Segundo Luís Artur Nogueira, o mercado brasileiro era, de fato, mais restrito no passado, mas esse cenário mudou significativamente nas últimas duas décadas. “Temos uma diferença entre o mercado brasileiro e o mercado americano, que é o maior do mundo. Nos Estados Unidos, quando se fala em investimento em ações, é algo absolutamente comum. A maior parte da população faz esse tipo de investimento porque lá o investimento na Bolsa de Valores é visto como uma forma de você guardar dinheiro e proteger seu patrimônio pensando no futuro, na aposentadoria. Aqui no Brasil, durante décadas, o mercado financeiro era algo muito restrito à elite. De fato, era algo do topo da pirâmide. Mas, nos últimos 20 anos, isso mudou muito”, relata.
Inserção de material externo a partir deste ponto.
-- ==== Sys2Proof/Laws/Exec.lean ====
section
/-! SUPPORT. `exec` regrouped: an instruction's meaning depends on its operation and operand alone, so that a proof over
the 151 instructions is a proof over the eleven shapes of `Form`. -/
namespace Sys2Proof.Machine

/-- The meanings of the implied instructions. -/
def execImplied (op : ImpliedOp) (s : State) : Result :=
  match op with
  | .php => execPhp s
  | .plp => execPlp s
  | .pha => execPha s
  | .pla => execPla s
  | .clc => execClc s
  | .sec => execSec s
  | .cli => execCli s
  | .sei => execSei s
  | .clv => execClv s
  | .cld => execCld s
  | .sed => execSed s
  | .dey => execDey s
  | .iny => execIny s
  | .inx => execInx s
  | .dex => execDex s
  | .tya => execTya s
  | .tay => execTay s
  | .txa => execTxa s
  | .tax => execTax s
  | .txs => execTxs s
  | .tsx => execTsx s
  | .nop => execNop s

/-- The meanings of the reading instructions. -/
def execRead (op : ReadOp) (src : Src) (s : State) : Result :=
  match op with
  | .ora => doOra src s
  | .and => doAnd src s
  | .eor => doEor src s
  | .adc => doAdc src s
  | .lda => doLda src s
  | .cmp => doCmp src s
  | .sbc => doSbc src s
  | .bit => doBit src s
  | .ldx => doLdx src s
  | .ldy => doLdy src s
  | .cpx => doCpx src s
  | .cpy => doCpy src s

/-- The register a store writes to memory. -/
def storedRegister (op : StoreOp) (s : State) : Byte :=
  match op with
  | .sta => s.a
  | .stx => s.x
  | .sty => s.y

/-- The byte DEC or INC makes of an old one. -/
def bumped (op : BumpOp) (v : Byte) : Byte :=
  match op with
  | .dec => v - 1
  | .inc => v + 1

/-- The meaning of a shape, given the opcode that a fault descriptor records. -/
def execForm (f : Form) (opcode : Byte) (s : State) : Result :=
  match f with
  | .implied op => execImplied op s
  | .branch fl pol d => doBranch fl pol d s
  | .brk => execBrk s
  | .jsr w => execJsr w s
  | .rti => execRti s
  | .rts => execRts s
  | .jmp j => doJmp j opcode s
  | .read op src => execRead op src s
  | .store op m => .next ((s.write (effectiveAddress m s) (storedRegister op s)).advance m.length)
  | .shift op pl => doShift op pl s
  | .bump op m => rewriteByte m (bumped op (s.read (effectiveAddress m s))) s

theorem exec_eq_execForm (i : Instr) (s : State) : exec i s = execForm i.form i.opcode s := by
  cases i <;> rfl

theorem exec_of_form {i : Instr} {f : Form} (h : i.form = f) (s : State) : exec i s = execForm f i.opcode s := by
  rw [exec_eq_execForm, h]

/-! What the meanings of a shape answer. -/

/-- A reading instruction writes A, X, Y or flags, and goes past itself. -/
theorem execRead_next (op : ReadOp) (src : Src) (s : State) :
    ∃ a x y p, execRead op src s = .next ({ s with a := a, x := x, y := y, p := p }.advance src.length) := by
  cases op <;> exact ⟨_, _, _, _, rfl⟩

/-- An implied instruction other than the four that use the stack writes registers and flags only. -/
theorem execImplied_next {op : ImpliedOp} (h : op ≠ .php ∧ op ≠ .plp ∧ op ≠ .pha ∧ op ≠ .pla) (s : State) :
    ∃ a x y sp p, execImplied op s = .next ({ s with a := a, x := x, y := y, sp := sp, p := p }.advance 1) := by
  obtain ⟨h1, h2, h3, h4⟩ := h
  cases op
  case php => exact absurd rfl h1
  case plp => exact absurd rfl h2
  case pha => exact absurd rfl h3
  case pla => exact absurd rfl h4
  all_goals exact ⟨_, _, _, _, _, rfl⟩

end Sys2Proof.Machine
end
Maílson da Nóbrega refuta a tese difundida por Lula e afirma que ela resulta de um viés ideológico ainda muito presente entre os quadros do PT. “Quando você vê petistas criticando o mercado financeiro como se este fosse constituído por pessoas insensíveis e que se mancomunam contra o interesse público, em um acordo de elites ricas para prejudicar os pobres, tudo isso é uma mistura de desinformação e preconceito. O PT padece desse problema de origem, que é uma certa desconfiança com o lucro, com a atividade privada. Daí o apego às estatais”, diz.
Benito Salomão corrobora a visão do ex-ministro. “É de espantar essa retórica do presidente petista e da Gleisi Hoffmann. O petista é presidente da República. Quem tem de dar satisfação sobre as decisões que toma é ele, não o mercado. A obrigação de ser crível é dos formuladores de políticas públicas, não dos agentes privados”, esclarece o economista.
As oscilações do dólar e do Ibovespa, principal indicador do desempenho das ações negociadas na B3, indicam as reações dos investidores a eventuais riscos, explica Maílson. Não se trata de perseguição a presidente petista ou ao PT, já que o sobe e desce dos indicadores do mercado perpassa governos, da esquerda à direita.
“Quando o mercado fica nervoso, a Bolsa cai e o dólar sobe, é porque o mercado está reagindo a um determinado risco. E o principal risco que os mercados monitoram, em relação aos governos, é a questão fiscal. Da questão fiscal depende a estabilidade macroeconômica. E da estabilidade macroeconômica depende a existência de um mercado robusto, próspero e gerador de oportunidades.”